Tenth Circuit Sides with Ute Indian Tribe in Dispute with State and Counties over Indian Country Criminal Jurisdiction

Here is the opinion in Ute Indian Tribe v. State of Utah:

14-4028

An excerpt:

In our layered system of trial and appellate courts everyone’s assured at least two chances to air a grievance. Add to this the possibility that a lawsuit might bounce back to the trial court on remand or even rebound its way to appeal yet again — or the possibility that an issue might win interlocutory review — and the opportunities to press a complaint grow abundantly. No doubt our complex and consuming litigation wringer has assumed the shape it has so courts might squeeze as much truth as possible out of the parties’ competing narratives. But sooner or later every case must come to an end. After all, that’s why people bring their disputes to court in the first place: because the legal system promises to resolve their differences without resort to violence and supply “peace and repose” at the end of it all. S. Pac. R.R. Co. v. United States, 168 U.S. 1, 49 (1897). For a legal system to meet this promise, of course, both sides must accept — or, if need be, they must be made to respect — the judgments it generates. Most people know and readily assent to all this. So it’s pretty surprising when a State and several of its counties need a reminder. But that’s what this appeal is all about.

And:

A system of law that places any value on finality — as any system of law worth its salt must — cannot allow intransigent litigants to challenge settled decisions year after year, decade after decade, until they wear everyone else out. Even — or perhaps especially — when those intransigent litigants turn out to be public officials, for surely those charged with enforcing the law should know this much already. Though we are mindful of the importance of comity and cooperative federalism and keenly sensitive to our duty to provide appropriate respect for and deference to state proceedings, we are equally aware of our obligation to defend the law’s promise of finality. And the case for finality here is overwhelming. The defendants may fervently believe that Ute V drew the wrong boundaries, but that case was resolved nearly twenty years ago, the Supreme Court declined to disturb its judgment, and the time has long since come for the parties to accept it.

Briefs here.

4 thoughts on “Tenth Circuit Sides with Ute Indian Tribe in Dispute with State and Counties over Indian Country Criminal Jurisdiction

  1. bignuba June 18, 2015 / 11:49 am

    Good discussion of tribal vs. state jurisdiction. In North Dakota, the tribes have strongly resisted states attempts to usurp tribal authority. In l960-70s Indians were jailed and forced to clean the streets in New Town, ND. Then, tribal member attorney Hans Walker Jr. lead the charge at Ft Berthold Indian Res. This led to court cases, which all upheld tribal authority – even in a so called “homestead area.”

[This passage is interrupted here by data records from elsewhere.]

/-- R62: a zero declared length is dropped under `drop`, dispatched with byte 1 as the SID under `dispatch_byte1`. -/
def Obligations.ZeroLengthFollowsThePolicy : Prop :=
  ∀ (s : State) (sid : Byte) (rest : List Byte),
    (s.cfgPolicy.toNat % 2 = 0 →
      exec (.rxSF 0#4 sid rest) s = .next { s with out := .dropZeroLength, lastOutcome := 0x5#4, phase := 0x0#4 })
    ∧ (s.cfgPolicy.toNat % 2 = 1 →
      ∃ t, exec (.rxSF 0#4 sid rest) s = .next t ∧ t.reqSid = sid ∧ t.reqNParam = 0#3 ∧ t.reqParams = []
        ∧ t = { s with phase := 0x3#4, reqSid := sid, reqNParam := 0#3, reqParam := t.reqParam })

/-- R64: RX.SF with `1 <= L <= avail` writes the SID and `min(L, RX_LEN - 1) - 1` parameters, and DISPATCH follows.
Nothing else changes, no byte of RSP_BUF among it. -/
def Obligations.SingleFrameIsExtracted : Prop :=
  ∀ (s : State) (l : Nibble) (sid : Byte) (rest : List Byte), rest.length ≤ 6 → 1 ≤ l.toNat →
    l.toNat ≤ (if s.cfgPolicy.toNat / 2 = 0 then (2 + rest.length) - 1 else 2 + rest.length) →
    ∃ t, exec (.rxSF l sid rest) s = .next t ∧ t.reqSid = sid
      ∧ t.reqNParam.toNat = min l.toNat ((2 + rest.length) - 1) - 1 ∧ t.reqNParam.toNat ≤ 6
      ∧ (∀ i, i < t.reqNParam.toNat → t.reqParams[i]? = rest[i]?) ∧ t.reqParams.length = t.reqNParam.toNat
      ∧ t = { s with phase := 0x3#4, reqSid := sid, reqNParam := t.reqNParam, reqParam := t.reqParam }

/-- R63: of several drop causes the first in the order WRONG_ID, TOO_SHORT, NOT_SINGLE_FRAME, LENGTH_EXCEEDS,
ZERO_LENGTH is recorded, and the frame is dropped silently. -/
def Obligations.FirstDropCauseIsRecorded : Prop :=
  ∀ (s : State) (drop : TxnOutcome), runsIn .filter s → s.rxLen.toNat ≤ 8 →
    (if s.rxId ≠ s.cfgReqId then drop = .dropWrongId
     else if s.rxLen.toNat < 2 then drop = .dropTooShort
     else if s.rxData[0].toNat / 16 ≠ 0 then drop = .dropNotSingleFrame
     else if (if s.cfgPolicy.toNat / 2 = 0 then s.rxLen.toNat - 1 else s.rxLen.toNat) < s.rxData[0].toNat % 16 then
       drop = .dropLengthExceeds
     else s.rxData[0].toNat % 16 = 0 ∧ s.cfgPolicy.toNat % 2 = 0 ∧ drop = .dropZeroLength) →
    ∃ n, (n = 1 ∨ n = 2) ∧ runFor n s = some { s with out := drop, lastOutcome := drop.code, phase := 0x0#4 }

/-! ## The dispatcher -/

/-- R71: a SID absent from the table gets the message `[0x7F, SID, 0x11]`, whatever the parameter count, and no handler
call. -/
def Obligations.AbsentSidGetsServiceNotSupported : Prop :=
  ∀ (i : Instr) (sid : Byte) (params : List Byte) (s : State), serviceRow i sid params →
    entryPresent (minEntry s.minParamLen sid) = false →
    ∃ t, exec i s = .next t ∧ t.rspLen.toNat = 3 ∧ t.rspBuf.read 0 = some 0x7F#8 ∧ t.rspBuf.read 1 = some sid
      ∧ t.rspBuf.read 2 = some 0x11#8 ∧ (∀ a, 3 ≤ a → t.rspBuf.read a = s.rspBuf.read a)
      ∧ t.hpLog = s.hpLog
      ∧ t = { s with phase := 0x5#4, rspLen := 3#12, rspBuf := t.rspBuf, out := .respServiceNotSupported }

/-- R72: fewer parameters than MIN of a present SID get the message `[0x7F, SID, 0x13]` and no handler call. -/
def Obligations.ShortRequestGetsIncorrectLength : Prop :=
  ∀ (i : Instr) (sid : Byte) (params : List Byte) (s : State), serviceRow i sid params →
    entryPresent (minEntry s.minParamLen sid) = true → params.length < entryMin (minEntry s.minParamLen sid) →
    ∃ t, exec i s = .next t ∧ t.rspLen.toNat = 3 ∧ t.rspBuf.read 0 = some 0x7F#8 ∧ t.rspBuf.read 1 = some sid
      ∧ t.rspBuf.read 2 = some 0x13#8 ∧ (∀ a, 3 ≤ a → t.rspBuf.read a = s.rspBuf.read a)
      ∧ t.hpLog = s.hpLog
      ∧ t = { s with phase := 0x5#4, rspLen := 3#12, rspBuf := t.rspBuf, out := .respIncorrectLength }

/-- R70, R73, R78..R83: DSC, ER, CDTCI, RDBI, RMBA and SA (and a SID a reconfigured table adds), present and long enough,
present the request with its parameters on the handler port once and wait in HANDLER. Nothing else changes. -/
def Obligations.ServiceRowsCallTheHandler : Prop :=
  ∀ (i : Instr) (sid : Byte) (params : List Byte) (s : State), serviceRow i sid params →
    entryPresent (minEntry s.minParamLen sid) = true → entryMin (minEntry s.minParamLen sid) ≤ params.length →
    exec i s = .next { s with phase := 0x4#4, hpLog := s.hpLog ++ [{ sid := sid, params := params }] }

/-- R74: a positive reply becomes the message `[(REQ_SID + 0x40) mod 256] ++ P`. -/
def Obligations.PositiveReplyIsAssembled : Prop :=
  ∀ (s : State) (data : List Byte) (h : HandlerState) (later : List HandlerAnswer), runsIn .handler s →
    s.hpPort = { reply := .positive data, after := h } :: later → data.length ≤ 4094 →
    ∃ t m0, step s = .next t ∧ t.rspLen.toNat = 1 + data.length
      ∧ m0.toNat = (s.reqSid.toNat + 0x40) % 256 ∧ t.rspBuf.read 0 = some m0
      ∧ (∀ i, i < data.length → t.rspBuf.read (1 + i) = data[i]?)
      ∧ (∀ a, 1 + data.length ≤ a → t.rspBuf.read a = s.rspBuf.read a)
      ∧ t = { s with phase := 0x5#4, rspLen := t.rspLen, rspBuf := t.rspBuf, out := .respPositive, hpPort := later
                     handlers := h }

/-- R75: a negative reply becomes the message `[0x7F, REQ_SID, c]`, for every byte c. -/
def Obligations.NegativeReplyPassesThrough : Prop :=
  ∀ (s : State) (code : Byte) (h : HandlerState) (later : List HandlerAnswer), runsIn .handler s →
    s.hpPort = { reply := .negative code, after := h } :: later →
    ∃ t, step s = .next t ∧ t.rspLen.toNat = 3 ∧ t.rspBuf.read 0 = some 0x7F#8 ∧ t.rspBuf.read 1 = some s.reqSid
      ∧ t.rspBuf.read 2 = some code ∧ (∀ a, 3 ≤ a → t.rspBuf.read a = s.rspBuf.read a)
      ∧ t = { s with phase := 0x5#4, rspLen := 3#12, rspBuf := t.rspBuf, out := .respNegative, hpPort := later
                     handlers := h }

/-- R84, R98, R113: a positive reply with `|P| > 4094` emits nothing, sets the sticky fault bit and ends the transaction;
the handler's effects stay made. -/
def Obligations.OversizedReplyRaisesTheFault : Prop :=
  ∀ (s : State) (data : List Byte) (h : HandlerState) (later : List HandlerAnswer), runsIn .handler s →
    s.hpPort = { reply := .positive data, after := h } :: later → 4094 < data.length →
    step s = .next { s with phase := 0x0#4, lastOutcome := 0xA#4, faultBit := true, out := .faultPayloadTooLarge
                            hpPort := later, handlers := h }

/-- Where the environment has not answered, the block stays as it is: in IDLE without a frame, in HANDLER without a
reply, in SEND_SF, SEND_FF and SEND_CF without a tx_status (R73, R93, R123; the model's own form of waiting, log 7). -/
def Obligations.BlockWaitsForTheEnvironment : Prop :=
  ∀ s : State, Inv s → s.resetLine = false →
    ((s.phase = 0x0#4 ∧ s.rxPort = []) ∨ (s.phase = 0x4#4 ∧ s.hpPort = [])
      ∨ ((s.phase = 0x6#4 ∨ s.phase = 0x7#4 ∨ s.phase = 0x8#4) ∧ s.txPort = [])) →
    step s = .next s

  2. Victoria Wyasket June 19, 2015 / 1:57 am

    We won! The State of Utah and the United States Government have been trying for years and years and years to steal our water and our reservation land. Read our treaty, we were given all our land and water by treaty. You, the State of Utah will never learn. This land is ours and we will never give it up and we will never give you our water rights…NEVER!!!!